Semifinal projection methodology

The logic that goes into the IdolAnalytics finals model is similar but not identical to that of the semi-final round(s). People say that Idol normally devolves into a popularity contest, but I tend to think that it begins as a popularity contest, then becomes somewhat more about singing, then lapses back into a popularity contest.

This popularity aspect has become true particularly lately, as we saw fairly concerted online efforts on behalf of people like Phil Phillips, hyping their contestant on Twitter. And, naturally, for that to matter the audience has to know who the person is in the first place. Thus, we would expect, and do observe, that pre-exposure (screen time allotted to a contestant before the first voting round) tends to matter. If your audition was shown, if you had a lot of screen time, that often meant you were more likely to advance to the finals.

There are quite obviously exceptions. Kelly Clarkson, Bo Bice, Kris Allen, and Jessica Sanchez did not have their initial audition shown. However, all other finale participants in the history of the show (18 out of 22) were shown. Only 40% of semi-finalists overall have had their initial auditions shown, but 77% of finalists did.  Now, I don’t want to put too much emphasis on this, since it’s hard to say exactly why this is, but it’s clearly an indicator of something.

What needs to be quantified is how much this pre-existing popularity is already priced into the key variables that the finals model uses: the WNTS approval rating, Dialidol, and Votefair. In fact, a correction to these scores does need to be applied to get good agreement with the observations. This doesn’t mean that these indicators aren’t still the most important factors (they are), but just that they tend to be a little bit more off than in the finals. As such, the variables included in the projection are, in order of importance,

  1. Votefair
  2. WNTS
  3. Dialidol
  4. Whether audition was shown
  5. Total screen time

These variables are normalized year-to-year in just the same way that the finals model is (except audition, which is a categorical variable rather than a continuous one). The first three are in agreement with the finals model, which also has Votefair and WNTS as the most important indicators initially, with Dialidol tending to fail at a much higher rate. With all the adjustments made, a probability of advancing past the first vote is calculated. The history of seasons 5-11 with these probabilities calculated is displayed below:

Model probability of advancing (due to voting) vs whether the person actually advanced past the first voting round. This plot is interactive; mouse over points to see the name of the contestant it represents.

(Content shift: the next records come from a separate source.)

-- ==== Sys2Proof/Syntax.lean ====
section
/-! DEFINITION. The commands of the block: `Instr`, one constructor per row of the command table, and the data that a
command carries (a descriptor of R68, a register access, a message of the fabric, the identity of a timer). Operands are
plain data. -/

namespace Sys2Proof

/-! ## Descriptors (R68) -/

/-- Where a descriptor came from: mailbox `m` of function `fn`, or slot `slot` of ring `r` of function `fn` (R60, R73,
R75). Function 0 is the physical function; virtual function n serves Bed n - 1. -/
inductive Src where
  | mailbox (fn : Fin 17) (m : Fin 16)
  | ring (fn : Fin 17) (r : Fin 256) (slot : Nat)
  deriving DecidableEq, Repr

/-- The issuing function. -/
def Src.fn : Src → Nat
  | .mailbox fn _ => fn
  | .ring fn _ _ => fn

/-- A descriptor with its source (R68); `args` are the ARGS bytes 48 to 63, byte 48 in bits [7:0]. -/
structure Desc where
  src : Src
  opcode : W16 := 0
  ifv : Byte := 0
  flags : Byte := 0
  jobId : W32 := 0
  layerId : W16 := 0
  operatorId : W16 := 0
  rangeMarker : W16 := 0
  tag : W16 := 0
  target : W64 := 0
  addr0 : W64 := 0
  addr1 : W64 := 0
  len0 : W32 := 0
  len1 : W32 := 0
  args : W128 := 0
  deriving DecidableEq, Repr

/-! ## Register accesses (R10 to R13, R61 to R64) -/

/-- The base address register that an access goes through (R61). -/
inductive Bar where
  | bar0 | bar2
  deriving DecidableEq, Repr

/-- An aligned 32-bit access by function `fn` at byte offset `off` of a BAR (R10). `tbit`: the request carries the T bit on the
selective stream bound to the function (R447). -/
structure Access32 where
  fn : Fin 17
  bar : Bar
  off : Nat
  tbit : Bool := false
  deriving DecidableEq, Repr

/-! ## Time messages (R46) -/

/-- The payload of a beacon, a delay request or a delay response (R46). `corr` is a signed count of fraction units. -/
structure TimeMsg where
  version : Nat
  domain : Nat
  sender : Nat
  seq : W16
  time : W64
  corr : W64
  target : Nat
  deriving DecidableEq, Repr

/-! ## Sessions (R96, R97, R102) -/

/-- The STATE of a directory entry (R97); value 7 does not occur. -/
inductive SesState where
  | free | live | paused | parked | dropped | closed | held
  deriving DecidableEq, Repr

/-- The OWN field of a directory entry (R97). -/
inductive Own where
  | confirmed | offered | awaiting | inDoubt
  deriving DecidableEq, Repr

/-- The TIER of a directory entry (R96). -/
inductive Tier where
  | near | cxl | mulch | none
  deriving DecidableEq, Repr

The horizontal axis shows the assigned model probability of advancing. Points are at the top if the person advanced and at the bottom if they did not (some vertical jitter has been added to make overlapping points visible). Mouse over the points to see which people are associated with them.

There have been some big surprises. The model was fairly skeptical of Kris Allen and Michael Sarver, putting them at only 19% and 21% chance of advancing, respectively, which they both did. 66 people have been assigned probabilities lower than that, and none has ever advanced by voting (some advanced due to judge’s Wild Card pick, which is why you will see the names of some finalists if you mouse over all the people who did not advance).

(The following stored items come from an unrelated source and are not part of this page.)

/-- The row of each register. -/
def RN.row : RN → RegRow
  | .RGN_CLK_CTRL => Row.RGN_CLK_CTRL
  | .RGN_CLK_STATUS => Row.RGN_CLK_STATUS
  | .FT_CTRL => Row.FT_CTRL
  | .FT_STATUS => Row.FT_STATUS
  | .FT_REF_NODE => Row.FT_REF_NODE
  | .FT_REF_PORT_MASK => Row.FT_REF_PORT_MASK
  | .FT_REPLICA_STATUS => Row.FT_REPLICA_STATUS
  | .FT_NOW_LO => Row.FT_NOW_LO
  | .FT_NOW_HI => Row.FT_NOW_HI
  | .FT_HOST_LO => Row.FT_HOST_LO
  | .FT_HOST_HI => Row.FT_HOST_HI
  | .FT_OFFSET_LO => Row.FT_OFFSET_LO
  | .FT_OFFSET_HI => Row.FT_OFFSET_HI
  | .FT_PATH_DELAY => Row.FT_PATH_DELAY
  | .FT_ASYM_CORR => Row.FT_ASYM_CORR
  | .FT_LOCK_THRESH => Row.FT_LOCK_THRESH
  | .FT_STEP_LIMIT => Row.FT_STEP_LIMIT
  | .FT_BEACON_TIMEOUT => Row.FT_BEACON_TIMEOUT
  | .FT_HOLDOVER_LIMIT => Row.FT_HOLDOVER_LIMIT
  | .FT_FREQ_OFFSET => Row.FT_FREQ_OFFSET
  | .FT_EVENT_COALESCE => Row.FT_EVENT_COALESCE
  | .ID_VENDOR => Row.ID_VENDOR
  | .ID_STEPPING => Row.ID_STEPPING
  | .ID_IFV_OFFERED => Row.ID_IFV_OFFERED
  | .ID_SERIAL_LO => Row.ID_SERIAL_LO
  | .ID_SERIAL_HI => Row.ID_SERIAL_HI
  | .ID_CAP_OPC => Row.ID_CAP_OPC
  | .ID_CAP_FEAT => Row.ID_CAP_FEAT
  | .MB_DESC => Row.MB_DESC
  | .MB_COMP => Row.MB_COMP
  | .MB_DOORBELL => Row.MB_DOORBELL
  | .MB_STATUS => Row.MB_STATUS
  | .MB_DATA => Row.MB_DATA
  | .RING_DOORBELL => Row.RING_DOORBELL
  | .RING_SQ => Row.RING_SQ
  | .RING_CQ => Row.RING_CQ
  | .RING_IRQ_CTRL => Row.RING_IRQ_CTRL
  | .RING_STATE => Row.RING_STATE
  | .IF_STATE => Row.IF_STATE
  | .IF_INT_STATUS => Row.IF_INT_STATUS
  | .IF_INT_ENABLE => Row.IF_INT_ENABLE
  | .IF_INT_COALESCE => Row.IF_INT_COALESCE
  | .JRN_NEWEST_SEQ => Row.JRN_NEWEST_SEQ
  | .JRN_OLDEST_SEQ => Row.JRN_OLDEST_SEQ
  | .JRN_STATUS => Row.JRN_STATUS
  | .JRN_COALESCE => Row.JRN_COALESCE
  | .SES_QUOTA_DIR => Row.SES_QUOTA_DIR
  | .SES_USE_DIR => Row.SES_USE_DIR
  | .SES_QUOTA_LIVE => Row.SES_QUOTA_LIVE
  | .SES_USE_LIVE => Row.SES_USE_LIVE
  | .SES_TTL_PAUSED => Row.SES_TTL_PAUSED
  | .SES_TTL_CXL => Row.SES_TTL_CXL
  | .SES_TTL_MULCH => Row.SES_TTL_MULCH
  | .SES_TTL_DROPPED => Row.SES_TTL_DROPPED
  | .SES_STATUS => Row.SES_STATUS
  | .SES_COALESCE => Row.SES_COALESCE
  | .SES_MAP_VERSION => Row.SES_MAP_VERSION
  | .SES_LEASE => Row.SES_LEASE
  | .SES_DIR_WIN => Row.SES_DIR_WIN
  | .SES_HOME_COUNT => Row.SES_HOME_COUNT
  | .SES_OWNER_COUNT => Row.SES_OWNER_COUNT
  | .SES_REBUILD_LEFT => Row.SES_REBUILD_LEFT
  | .SCH_CTRL => Row.SCH_CTRL
  | .SCH_SLICE => Row.SCH_SLICE
  | .SCH_SKIP_EST => Row.SCH_SKIP_EST
  | .SCH_STATUS => Row.SCH_STATUS
  | .SCH_COALESCE => Row.SCH_COALESCE
  | .SCH_PROFILES => Row.SCH_PROFILES
  | .SCH_STEPS => Row.SCH_STEPS
  | .SCH_SKIPPED => Row.SCH_SKIPPED
  | .SCH_HELD => Row.SCH_HELD
  | .SCH_LATE => Row.SCH_LATE
  | .SCH_OVERCOMMIT => Row.SCH_OVERCOMMIT
  | .SCH_JOBS => Row.SCH_JOBS
  | .RGN_ATT_CTRL => Row.RGN_ATT_CTRL
  | .RGN_ATT_STATUS => Row.RGN_ATT_STATUS
  | .RGN_ATT_COALESCE => Row.RGN_ATT_COALESCE
  | .RGN_ATT_NONFINITE_ROWS => Row.RGN_ATT_NONFINITE_ROWS
  | .RGN_ATT_TESTED_LO => Row.RGN_ATT_TESTED_LO
  | .RGN_ATT_TESTED_HI => Row.RGN_ATT_TESTED_HI
  | .RGN_ATT_SKIPPED_LO => Row.RGN_ATT_SKIPPED_LO
  | .RGN_ATT_SKIPPED_HI => Row.RGN_ATT_SKIPPED_HI
  | .RGN_ATT_FETCHED_LO => Row.RGN_ATT_FETCHED_LO
  | .RGN_ATT_FETCHED_HI => Row.RGN_ATT_FETCHED_HI
  | .RGN_ATT_SUMMARY_BYTES_LO => Row.RGN_ATT_SUMMARY_BYTES_LO
  | .RGN_ATT_SUMMARY_BYTES_HI => Row.RGN_ATT_SUMMARY_BYTES_HI
  | .RGN_ATT_ROWS_LO => Row.RGN_ATT_ROWS_LO
  | .RGN_ATT_ROWS_HI => Row.RGN_ATT_ROWS_HI
  | .LX_STATUS => Row.LX_STATUS
  | .LX_COALESCE => Row.LX_COALESCE
  | .LX_GRAFT_QUOTA => Row.LX_GRAFT_QUOTA
  | .LX_GRAFT_USE => Row.LX_GRAFT_USE
  | .LX_REJECTS => Row.LX_REJECTS
  | .LX_ABANDONED => Row.LX_ABANDONED
  | .LX_LAYER_MSGS_LO => Row.LX_LAYER_MSGS_LO
  | .LX_LAYER_MSGS_HI => Row.LX_LAYER_MSGS_HI
  | .LX_GROUP_STEP => Row.LX_GROUP_STEP
  | .LX_GROUP_NODES => Row.LX_GROUP_NODES
  | .KV_CTRL => Row.KV_CTRL
  | .KV_STATUS => Row.KV_STATUS
  | .KV_COALESCE => Row.KV_COALESCE
  | .KV_PFX_CTRL => Row.KV_PFX_CTRL
  | .KV_FAULT_VA_LO => Row.KV_FAULT_VA_LO
  | .KV_FAULT_VA_HI => Row.KV_FAULT_VA_HI
  | .KV_RANGES => Row.KV_RANGES
  | .KV_PFX_NODES => Row.KV_PFX_NODES
  | .KV_FRAMES => Row.KV_FRAMES
  | .KV_PLOTS => Row.KV_PLOTS
  | .KV_PFX_HITS_LO => Row.KV_PFX_HITS_LO
  | .KV_PFX_HITS_HI => Row.KV_PFX_HITS_HI
  | .KV_PFX_MISSES_LO => Row.KV_PFX_MISSES_LO
  | .KV_PFX_MISSES_HI => Row.KV_PFX_MISSES_HI
  | .KV_PRUNED_LO => Row.KV_PRUNED_LO
  | .KV_PRUNED_HI => Row.KV_PRUNED_HI
  | .RGN_PW_HITS_LO => Row.RGN_PW_HITS_LO
  | .RGN_PW_HITS_HI => Row.RGN_PW_HITS_HI
  | .RGN_PW_MISSES_LO => Row.RGN_PW_MISSES_LO
  | .RGN_PW_MISSES_HI => Row.RGN_PW_MISSES_HI
  | .RGN_PW_FREE_PLOTS => Row.RGN_PW_FREE_PLOTS
  | .IN_STATUS => Row.IN_STATUS
  | .IN_COALESCE => Row.IN_COALESCE
  | .IN_TABLES => Row.IN_TABLES
  | .IN_PIECE_CUTS => Row.IN_PIECE_CUTS
  | .IN_BYTES_LO => Row.IN_BYTES_LO
  | .IN_BYTES_HI => Row.IN_BYTES_HI
  | .IN_TOKENS_LO => Row.IN_TOKENS_LO
  | .IN_TOKENS_HI => Row.IN_TOKENS_HI
  | .IN_FALLBACK_LO => Row.IN_FALLBACK_LO
  | .IN_FALLBACK_HI => Row.IN_FALLBACK_HI
  | .IN_AUDIO_LO => Row.IN_AUDIO_LO
  | .IN_AUDIO_HI => Row.IN_AUDIO_HI
  | .IN_PASSED_LO => Row.IN_PASSED_LO
  | .IN_PASSED_HI => Row.IN_PASSED_HI
  | .DS_TOK_CACHE_HITS_LO => Row.DS_TOK_CACHE_HITS_LO
  | .DS_TOK_CACHE_HITS_HI => Row.DS_TOK_CACHE_HITS_HI
  | .DS_TOK_CACHE_MISSES_LO => Row.DS_TOK_CACHE_MISSES_LO
  | .DS_TOK_CACHE_MISSES_HI => Row.DS_TOK_CACHE_MISSES_HI
  | .DS_TOK_CONTEXTS => Row.DS_TOK_CONTEXTS
  | .DS_TOK_BUSY => Row.DS_TOK_BUSY
  | .SMP_STATUS => Row.SMP_STATUS
  | .SMP_COALESCE => Row.SMP_COALESCE
  | .SMP_FUR_HEAD => Row.SMP_FUR_HEAD
  | .SMP_FUR_SEL => Row.SMP_FUR_SEL
  | .SMP_FUR_STATE => Row.SMP_FUR_STATE
  | .SMP_SAMPLED_LO => Row.SMP_SAMPLED_LO
  | .SMP_SAMPLED_HI => Row.SMP_SAMPLED_HI
  | .SMP_DRAFTS_LO => Row.SMP_DRAFTS_LO
  | .SMP_DRAFTS_HI => Row.SMP_DRAFTS_HI
  | .SMP_ACCEPTED_LO => Row.SMP_ACCEPTED_LO
  | .SMP_ACCEPTED_HI => Row.SMP_ACCEPTED_HI
  | .SMP_UNDERRUNS => Row.SMP_UNDERRUNS
  | .SMP_STOPS => Row.SMP_STOPS
  | .SMP_GRAMMARS => Row.SMP_GRAMMARS
  | .TIER_CTRL => Row.TIER_CTRL
  | .TIER_STATUS => Row.TIER_STATUS
  | .TIER_COALESCE => Row.TIER_COALESCE
  | .TIER_QUOTA_NEAR => Row.TIER_QUOTA_NEAR
  | .TIER_USE_NEAR => Row.TIER_USE_NEAR
  | .TIER_QUOTA_CXL => Row.TIER_QUOTA_CXL
  | .TIER_USE_CXL => Row.TIER_USE_CXL
  | .TIER_QUOTA_MULCH => Row.TIER_QUOTA_MULCH
  | .TIER_USE_MULCH => Row.TIER_USE_MULCH
  | .TIER_MOVED_LO => Row.TIER_MOVED_LO
  | .TIER_MOVED_HI => Row.TIER_MOVED_HI
  | .TIER_QUEUE => Row.TIER_QUEUE
  | .CXL_CTRL => Row.CXL_CTRL
  | .CXL_STATUS => Row.CXL_STATUS
  | .CXL_EVENT => Row.CXL_EVENT
  | .CXL_COALESCE => Row.CXL_COALESCE
  | .CXL_IO_ADDR_LO => Row.CXL_IO_ADDR_LO
  | .CXL_IO_ADDR_HI => Row.CXL_IO_ADDR_HI
  | .CXL_IO_DATA => Row.CXL_IO_DATA
  | .CXL_IO_CTRL => Row.CXL_IO_CTRL
  | .CXL_RAKE_PERIOD => Row.CXL_RAKE_PERIOD
  | .CXL_HDM_BASE => Row.CXL_HDM_BASE
  | .CXL_HDM_SIZE => Row.CXL_HDM_SIZE
  | .CXL_HDM_CTRL => Row.CXL_HDM_CTRL
  | .CXL_EXTENTS => Row.CXL_EXTENTS
  | .CXL_RD_BYTES_LO => Row.CXL_RD_BYTES_LO
  | .CXL_RD_BYTES_HI => Row.CXL_RD_BYTES_HI
  | .CXL_WR_BYTES_LO => Row.CXL_WR_BYTES_LO
  | .CXL_WR_BYTES_HI => Row.CXL_WR_BYTES_HI
  | .RGN_MEM_STATUS => Row.RGN_MEM_STATUS
  | .RGN_MEM_COALESCE => Row.RGN_MEM_COALESCE
  | .RGN_MEM_CTRL => Row.RGN_MEM_CTRL
  | .RGN_MEM_SPARE => Row.RGN_MEM_SPARE
  | .RGN_MEM_INNER_LO => Row.RGN_MEM_INNER_LO
  | .RGN_MEM_INNER_HI => Row.RGN_MEM_INNER_HI
  | .RGN_MEM_OUTER_LO => Row.RGN_MEM_OUTER_LO
  | .RGN_MEM_OUTER_HI => Row.RGN_MEM_OUTER_HI
  | .RGN_MEM_POISONED => Row.RGN_MEM_POISONED
  | .RGN_MEM_DIE_ERR => Row.RGN_MEM_DIE_ERR
  | .RGN_RAKE_PERIOD => Row.RGN_RAKE_PERIOD
  | .RGN_RAKE_POS => Row.RGN_RAKE_POS
  | .FL_CTRL => Row.FL_CTRL
  | .FL_LOG_WATER => Row.FL_LOG_WATER
  | .FL_READ_LIMIT => Row.FL_READ_LIMIT
  | .FL_REFRESH_BITS => Row.FL_REFRESH_BITS
  | .FL_STATUS => Row.FL_STATUS
  | .FL_COALESCE => Row.FL_COALESCE
  | .FL_FREE_BLOCKS => Row.FL_FREE_BLOCKS
  | .FL_STALE_BLOCKS => Row.FL_STALE_BLOCKS
  | .FL_POOLS => Row.FL_POOLS
  | .FL_LOG => Row.FL_LOG
  | .FL_ERASE => Row.FL_ERASE
  | .FL_ERASE_MEAN => Row.FL_ERASE_MEAN
  | .FL_MAPPED => Row.FL_MAPPED
  | .FL_RAKE_PERIOD => Row.FL_RAKE_PERIOD
  | .FL_DISCARD_LIMIT => Row.FL_DISCARD_LIMIT
  | .FL_REQ_WR_LO => Row.FL_REQ_WR_LO
  | .FL_REQ_WR_HI => Row.FL_REQ_WR_HI
  | .FL_NAND_WR_LO => Row.FL_NAND_WR_LO
  | .FL_NAND_WR_HI => Row.FL_NAND_WR_HI
  | .FL_RD_LO => Row.FL_RD_LO
  | .FL_RD_HI => Row.FL_RD_HI
  | .FL_MERGES => Row.FL_MERGES
  | .FL_MOVES => Row.FL_MOVES
  | .FL_UNCORRECTED => Row.FL_UNCORRECTED
  | .FL_RAKE_POS => Row.FL_RAKE_POS
  | .FL_DISCARD_PENDING => Row.FL_DISCARD_PENDING
  | .VS_STATUS => Row.VS_STATUS
  | .VS_COALESCE => Row.VS_COALESCE
  | .VS_INDEXES => Row.VS_INDEXES
  | .VS_QUERIES_LO => Row.VS_QUERIES_LO
  | .VS_QUERIES_HI => Row.VS_QUERIES_HI
  | .VS_VISITS_LO => Row.VS_VISITS_LO
  | .VS_VISITS_HI => Row.VS_VISITS_HI
  | .VS_REMOTE_SERVED => Row.VS_REMOTE_SERVED
  | .VS_SHORT => Row.VS_SHORT
  | .DS_GW_BUSY => Row.DS_GW_BUSY
  | .DS_GW_INFLIGHT => Row.DS_GW_INFLIGHT
  | .DS_GW_VISITS_LO => Row.DS_GW_VISITS_LO
  | .DS_GW_VISITS_HI => Row.DS_GW_VISITS_HI
  | .PLW_CTRL => Row.PLW_CTRL
  | .PLW_STATE => Row.PLW_STATE
  | .PLW_PARTNER => Row.PLW_PARTNER
  | .PLW_STATUS => Row.PLW_STATUS
  | .PLW_COALESCE => Row.PLW_COALESCE
  | .PLW_FEC_CORR_LO => Row.PLW_FEC_CORR_LO
  | .PLW_FEC_CORR_HI => Row.PLW_FEC_CORR_HI
  | .PLW_FEC_UNCORR => Row.PLW_FEC_UNCORR
  | .PLW_REPLAYS => Row.PLW_REPLAYS
  | .PLW_OVERHEAD => Row.PLW_OVERHEAD
  | .PLW_SAMPLE_PERIOD => Row.PLW_SAMPLE_PERIOD
  | .PLW_TX_BYTES_LO => Row.PLW_TX_BYTES_LO
  | .PLW_TX_BYTES_HI => Row.PLW_TX_BYTES_HI
  | .PLW_RX_BYTES_LO => Row.PLW_RX_BYTES_LO
  | .PLW_RX_BYTES_HI => Row.PLW_RX_BYTES_HI
  | .PLW_SHAPE_RATE => Row.PLW_SHAPE_RATE
  | .PLW_SHAPE_BURST => Row.PLW_SHAPE_BURST
  | .PLW_POLICE_RATE => Row.PLW_POLICE_RATE
  | .PLW_POLICE_BURST => Row.PLW_POLICE_BURST
  | .PLW_Q_DEPTH => Row.PLW_Q_DEPTH
  | .PLW_Q_DELAY => Row.PLW_Q_DELAY
  | .PLW_Q_DELAY_MAX => Row.PLW_Q_DELAY_MAX
  | .PLW_POLICED => Row.PLW_POLICED
  | .PLW_DROP => Row.PLW_DROP
  | .PLW_NODE => Row.PLW_NODE
  | .PLW_GCTRL => Row.PLW_GCTRL
  | .PLW_KEYS => Row.PLW_KEYS
  | .PLW_ROUTE => Row.PLW_ROUTE
  | .EXP_STATUS => Row.EXP_STATUS
  | .EXP_COALESCE => Row.EXP_COALESCE
  | .EXP_RECALL_TIMEOUT => Row.EXP_RECALL_TIMEOUT
  | .EXP_COUNTS => Row.EXP_COUNTS
  | .EXP_LINES_HELD => Row.EXP_LINES_HELD
  | .EXP_LINES_POISONED => Row.EXP_LINES_POISONED
  | .EXP_REQS_LO => Row.EXP_REQS_LO
  | .EXP_REQS_HI => Row.EXP_REQS_HI
  | .EXP_REFUSED => Row.EXP_REFUSED
  | .CK_STATUS => Row.CK_STATUS
  | .CK_COALESCE => Row.CK_COALESCE
  | .CK_STATE => Row.CK_STATE
  | .CK_LEAD => Row.CK_LEAD
  | .CK_STAGE_TTL => Row.CK_STAGE_TTL
  | .CK_ID_LO => Row.CK_ID_LO
  | .CK_ID_HI => Row.CK_ID_HI
  | .CK_CUT_LO => Row.CK_CUT_LO
  | .CK_CUT_HI => Row.CK_CUT_HI
  | .CK_SESSIONS => Row.CK_SESSIONS
  | .CK_BYTES_LO => Row.CK_BYTES_LO
  | .CK_BYTES_HI => Row.CK_BYTES_HI
  | .CK_SHARDS_KEPT => Row.CK_SHARDS_KEPT
  | .SEC_STATE => Row.SEC_STATE
  | .SEC_STATUS => Row.SEC_STATUS
  | .SEC_COALESCE => Row.SEC_COALESCE
  | .SEC_BUNDLE_VERSION => Row.SEC_BUNDLE_VERSION
  | .SEC_BUNDLE_DIGEST => Row.SEC_BUNDLE_DIGEST
  | .SEC_TAG_FAIL_LO => Row.SEC_TAG_FAIL_LO
  | .SEC_TAG_FAIL_HI => Row.SEC_TAG_FAIL_HI
  | .SEC_BED_REGIONS_TABLE => Row.SEC_BED_REGIONS_TABLE
  | .SEC_BED_STATE => Row.SEC_BED_STATE
  | .SEC_BED_STATUS => Row.SEC_BED_STATUS
  | .SEC_BED_COALESCE => Row.SEC_BED_COALESCE
  | .SEC_BED_REGIONS => Row.SEC_BED_REGIONS
  | .SEC_BED_DIGEST => Row.SEC_BED_DIGEST
  | .SEC_BED_TAG_FAIL => Row.SEC_BED_TAG_FAIL
  | .SEC_BED_BUNDLE => Row.SEC_BED_BUNDLE
  | .FLT_STATE => Row.FLT_STATE
  | .FLT_STATUS => Row.FLT_STATUS
  | .FLT_COALESCE => Row.FLT_COALESCE
  | .FLT_ENABLE => Row.FLT_ENABLE
  | .FLT_CTRL => Row.FLT_CTRL
  | .FLT_WATCHDOG => Row.FLT_WATCHDOG
  | .FLT_COUNT_C => Row.FLT_COUNT_C
  | .FLT_UNITS_FENCED => Row.FLT_UNITS_FENCED
  | .FLT_LOG_SEQ => Row.FLT_LOG_SEQ
  | .FLT_FIRST => Row.FLT_FIRST
  | .FLT_FIRST_ARM => Row.FLT_FIRST_ARM
  | .FLT_UNIT_MAP => Row.FLT_UNIT_MAP
  | .FLT_INJECT => Row.FLT_INJECT
  | .FLT_BED_STATE => Row.FLT_BED_STATE
  | .FLT_BED_STATUS => Row.FLT_BED_STATUS
  | .FLT_BED_COALESCE => Row.FLT_BED_COALESCE
  | .FLT_BED_FIRST => Row.FLT_BED_FIRST
  | .FLT_BED_FIRST_ARM => Row.FLT_BED_FIRST_ARM
  | .CTR_CTRL => Row.CTR_CTRL
  | .CTR_STATUS => Row.CTR_STATUS
  | .CTR_COALESCE => Row.CTR_COALESCE
  | .CTR_SEL => Row.CTR_SEL
  | .CTR_VAL_LO => Row.CTR_VAL_LO
  | .CTR_VAL_HI => Row.CTR_VAL_HI
  | .CTR_GLOBAL => Row.CTR_GLOBAL
  | .CTR_GLOBAL_CMD => Row.CTR_GLOBAL_CMD
  | .CTR_GRANT => Row.CTR_GRANT
  | .TRC_CTRL => Row.TRC_CTRL
  | .TRC_BASE_LO => Row.TRC_BASE_LO
  | .TRC_BASE_HI => Row.TRC_BASE_HI
  | .TRC_SIZE => Row.TRC_SIZE
  | .TRC_TAIL => Row.TRC_TAIL
  | .TRC_HEAD => Row.TRC_HEAD
  | .TRC_STATUS => Row.TRC_STATUS
  | .TRC_COALESCE => Row.TRC_COALESCE
  | .TRC_LOST => Row.TRC_LOST
  | .TRC_RANGE => Row.TRC_RANGE
  | .HUB_BOOT => Row.HUB_BOOT
  | .HUB_RESET_CAUSE => Row.HUB_RESET_CAUSE
  | .HUB_RESET_CTRL => Row.HUB_RESET_CTRL
  | .HUB_REGION_RESET => Row.HUB_REGION_RESET
  | .HUB_VIN => Row.HUB_VIN
  | .HUB_POWER => Row.HUB_POWER
  | .HUB_POWER_PEAK => Row.HUB_POWER_PEAK
  | .HUB_TEMP => Row.HUB_TEMP
  | .HUB_PWR_STATUS => Row.HUB_PWR_STATUS
  | .HUB_PWR_COALESCE => Row.HUB_PWR_COALESCE
  | .HUB_PWR_ENABLE => Row.HUB_PWR_ENABLE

On the other side, the model was surprised that Tyler Grady, Rudy Cardenas, Ashley Rodriguez, Colton Berry, Patrick Hall, and Jannell Wheeler did not advance. Tyler Grady was assigned an 84% chance of advancing, but didn’t. The 35 people assigned a higher probability did without exception.

In terms of ranking, this model fits past rounds quite well. Of the 72 people who advanced, there were 8 mistaken calls, which means 90% accurate. The errors are normally within 3 percentage points, giving a rough confidence measurement..

In the two most recent years, the first voting round was the entire semi-finals. Unless Idol switches back to the old method of having several semi-final rounds (which I wish they would do), this model suffices to project who will be the finalists. I’ll be tracking the pre-exposure numbers (as I did last year) as they happen for the semi-finalists, which will hopefully be known before the first episode airs due to Twitter.

  • mark houdek

    replace all three new judges or your show is doomed! For the first time ever we are done watching this show!

    • jessica_dennis

      Note: we really can’t reiterate enough that we have absolutely nothing to do with the show other than as spectators. Just sayin’! But yeah, it’s difficult not to have some serious doubts about these judges’ ability to steer the public, if steering the public is even really possible.